──────── MATERIAL FOR THIS TASK ────────
theorem takeAck_keeps {s0 s : State} (h : Keeps s0 s) : ∀ a1 a2, Keeps s0 (takeAck a1 a2 s) := by
  intro a1 a2
  unfold takeAck
  repeat' first
    | with_reducible assumption
    | ((with_reducible apply Keeps.mk') <;> first | with_reducible assumption | with_reducible apply setPort_keeps | with_reducible exact Nat.le_refl _ | with_reducible exact fun m => ⟨m.host, m.intake, m.fabric, m.nvm, m.sram, m.stk, m.owned, m.log, m.tiles, m.loc, m.saved⟩)
    | split
    | dsimp only

theorem updPort_keeps {s0 s : State} (h : Keeps s0 s) : ∀ a1 a2, Keeps s0 (updPort a1 a2 s) := by
  intro a1 a2
  unfold updPort
  repeat' first
    | with_reducible assumption
    | with_reducible apply setPort_keeps

theorem reassemble_keeps {s0 s : State} (h : Keeps s0 s) : ∀ a1 a2 a3 a4 a5, Keeps s0 (reassemble a1 a2 a3 a4 a5 s) := by
  intro a1 a2 a3 a4 a5
  unfold reassemble
  repeat' first
    | with_reducible assumption
    | with_reducible apply setPort_keeps
    | with_reducible apply count_keeps
    | split
    | dsimp only

theorem answerFlits_keeps {s0 s : State} (h : Keeps s0 s) : ∀ a1 a2, Keeps s0 (answerFlits a1 a2 s) := by
  intro a1 a2
  induction a1 generalizing s with
  | zero => exact h
  | succ n ih =>
    unfold answerFlits
    exact Keeps.ite (ih (setPort_keeps h _ _)) h

theorem askReplay_keeps {s0 s : State} (h : Keeps s0 s) : ∀ a1 a2, Keeps s0 (askReplay a1 a2 s) := by
  intro a1 a2
  unfold askReplay
  repeat' first
    | with_reducible assumption
    | with_reducible apply updPort_keeps

theorem noteFixes_keeps {s0 s : State} (h : Keeps s0 s) : ∀ a1 a2, Keeps s0 (noteFixes a1 a2 s) := by
  intro a1 a2
  unfold noteFixes
  repeat' first
    | with_reducible assumption
    | with_reducible apply corrected_keeps
    | with_reducible apply updPort_keeps
    | with_reducible refine Keeps.ite ?_ ?_

theorem execFlit_keeps {s0 s : State} (h : Keeps s0 s) : ∀ a1 a2, OutKeeps s0 (execFlit a1 a2 s) := by
  intro a1 a2
  unfold execFlit
  repeat' first
    | with_reducible assumption
    | with_reducible apply answerFlits_keeps
    | with_reducible apply takeNak_keeps
    | with_reducible apply when_keeps
    | with_reducible apply corrected_keeps
    | with_reducible apply noteFixes_keeps
    | with_reducible apply updPort_keeps
    | with_reducible apply pump_keeps
    | with_reducible apply askReplay_keeps
    | with_reducible apply reassemble_keeps
    | with_reducible apply takeAck_keeps
    | with_reducible apply setPort_keeps
    | with_reducible refine Keeps.ite ?_ ?_

theorem trainingFails_keeps {s0 s : State} (h : Keeps s0 s) : ∀ a1, Keeps s0 (trainingFails a1 s) := by
  intro a1
  unfold trainingFails
  repeat' first
    | with_reducible assumption
    | with_reducible apply fault_keeps
    | with_reducible apply setPort_keeps
    | with_reducible apply raiseInt_keeps
    | ((with_reducible apply Keeps.mk') <;> first | with_reducible assumption | with_reducible apply fault_keeps | with_reducible apply setPort_keeps | with_reducible apply raiseInt_keeps | with_reducible exact Nat.le_refl _ | with_reducible exact fun m => ⟨m.host, m.intake, m.fabric, m.nvm, m.sram, m.stk, m.owned, m.log, m.tiles, m.loc, m.saved⟩)
    | with_reducible refine Keeps.ite ?_ ?_

theorem sendHello_keeps {s0 s : State} (h : Keeps s0 s) : ∀ a1, Keeps s0 (sendHello a1 s) := by
  intro a1
  unfold sendHello
  repeat' first
    | with_reducible assumption
    | with_reducible apply updPort_keeps

theorem execTrainingStepDone_keeps {s0 s : State} (h : Keeps s0 s) : ∀ a1 a2, OutKeeps s0 (execTrainingStepDone a1 a2 s) := by
  intro a1 a2
  unfold execTrainingStepDone
  repeat' first
    | with_reducible assumption
    | with_reducible apply when_keeps
    | with_reducible apply sendHello_keeps
    | with_reducible apply trainingFails_keeps
    | with_reducible apply setPort_keeps
    | with_reducible refine Keeps.ite ?_ ?_

theorem receiveDevice_keeps {s0 s : State} (h : Keeps s0 s) (i : Instr) (ty : Nat) (m : Msg) (ident : List Nat) (f : Msg → State → State)
    (hf : ∀ c s, Keeps s0 s → Keeps s0 (f c s)) : OutKeeps s0 (receiveDevice i ty m ident f s) := by
  unfold receiveDevice
  repeat' first
    | with_reducible assumption
    | with_reducible apply whenP_keeps
    | with_reducible apply badMsg_keeps
    | with_reducible apply authFail_keeps
    | with_reducible apply count_keeps
    | (refine takeIdent_keeps ?_ _ _ _ _ (by assumption))
    | with_reducible apply hf
    | split
    | intro _

theorem dropJobMessages_keeps {s0 s : State} (h : Keeps s0 s) : ∀ a1 a2, Keeps s0 (dropJobMessages a1 a2 s) := by
  intro a1 a2
  unfold dropJobMessages
  repeat' first
    | ((with_reducible apply Keeps.mk') <;> first | with_reducible assumption | with_reducible exact Nat.le_refl _ | with_reducible exact fun m => ⟨m.host, m.intake, m.fabric, m.nvm, m.sram, m.stk, m.owned, m.log, m.tiles, m.loc, m.saved⟩)

theorem execReachMarkExpiry_keeps {s0 s : State} (h : Keeps s0 s) : ∀ a1 a2, OutKeeps s0 (execReachMarkExpiry a1 a2 s) := by
  intro a1 a2
  unfold execReachMarkExpiry
  repeat' first
    | with_reducible assumption
    | with_reducible apply when_keeps
    | with_reducible apply respray_keeps
    | ((with_reducible apply Keeps.mk') <;> first | with_reducible assumption | with_reducible apply when_keeps | with_reducible apply respray_keeps | with_reducible apply OutKeeps.next | with_reducible exact OutKeeps.fault | with_reducible exact Nat.le_refl _ | with_reducible exact fun m => ⟨m.host, m.intake, m.fabric, m.nvm, m.sram, m.stk, m.owned, m.log, m.tiles, m.loc, m.saved⟩)

theorem censusEval_keeps {s0 s : State} (h : Keeps s0 s) : ∀ a1, Keeps s0 (censusEval a1 s) := by
  intro a1
  unfold censusEval
  repeat' first
    | with_reducible assumption
    | with_reducible apply leaveService_keeps
    | with_reducible apply setPort_keeps
    | with_reducible apply raiseInt_keeps
    | with_reducible refine Keeps.ite ?_ ?_

theorem execLaneLockLoss_keeps {s0 s : State} (h : Keeps s0 s) : ∀ a1 a2, OutKeeps s0 (execLaneLockLoss a1 a2 s) := by
  intro a1 a2
  unfold execLaneLockLoss
  repeat' first
    | with_reducible assumption
    | with_reducible apply when_keeps
    | with_reducible apply updPort_keeps
    | with_reducible apply leaveService_keeps

theorem portReady_keeps {s0 s : State} (h : Keeps s0 s) : ∀ a1, Keeps s0 (portReady a1 s) := by
  intro a1
  unfold portReady
  repeat' first
    | with_reducible assumption
    | with_reducible apply trainingFails_keeps
    | with_reducible apply respray_keeps
    | with_reducible apply setPort_keeps
    | split
    | dsimp only

theorem execLinkHello_keeps {s0 s : State} (h : Keeps s0 s) : ∀ a1 a2, OutKeeps s0 (execLinkHello a1 a2 s) := by
  intro a1 a2
  unfold execLinkHello
  repeat' first
    | with_reducible assumption
    | with_reducible apply when_keeps
    | with_reducible apply fault_keeps
    | with_reducible apply leaveService_keeps
    | with_reducible apply portReady_keeps
    | with_reducible apply setPort_keeps
    | with_reducible apply raiseInt_keeps
    | with_reducible refine Keeps.ite ?_ ?_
────────
What are the exact lines from the beginning of the material through the line containing "unfold answerFlits"? Write out those lines alone.

* _ANSWER TO THIS EXERCISE_
theorem takeAck_keeps {s0 s : State} (h : Keeps s0 s) : ∀ a1 a2, Keeps s0 (takeAck a1 a2 s) := by
  intro a1 a2
  unfold takeAck
  repeat' first
    | with_reducible assumption
    | ((with_reducible apply Keeps.mk') <;> first | with_reducible assumption | with_reducible apply setPort_keeps | with_reducible exact Nat.le_refl _ | with_reducible exact fun m => ⟨m.host, m.intake, m.fabric, m.nvm, m.sram, m.stk, m.owned, m.log, m.tiles, m.loc, m.saved⟩)
    | split
    | dsimp only

theorem updPort_keeps {s0 s : State} (h : Keeps s0 s) : ∀ a1 a2, Keeps s0 (updPort a1 a2 s) := by
  intro a1 a2
  unfold updPort
  repeat' first
    | with_reducible assumption
    | with_reducible apply setPort_keeps

theorem reassemble_keeps {s0 s : State} (h : Keeps s0 s) : ∀ a1 a2 a3 a4 a5, Keeps s0 (reassemble a1 a2 a3 a4 a5 s) := by
  intro a1 a2 a3 a4 a5
  unfold reassemble
  repeat' first
    | with_reducible assumption
    | with_reducible apply setPort_keeps
    | with_reducible apply count_keeps
    | split
    | dsimp only

theorem answerFlits_keeps {s0 s : State} (h : Keeps s0 s) : ∀ a1 a2, Keeps s0 (answerFlits a1 a2 s) := by
  intro a1 a2
  induction a1 generalizing s with
  | zero => exact h
  | succ n ih =>
    unfold answerFlits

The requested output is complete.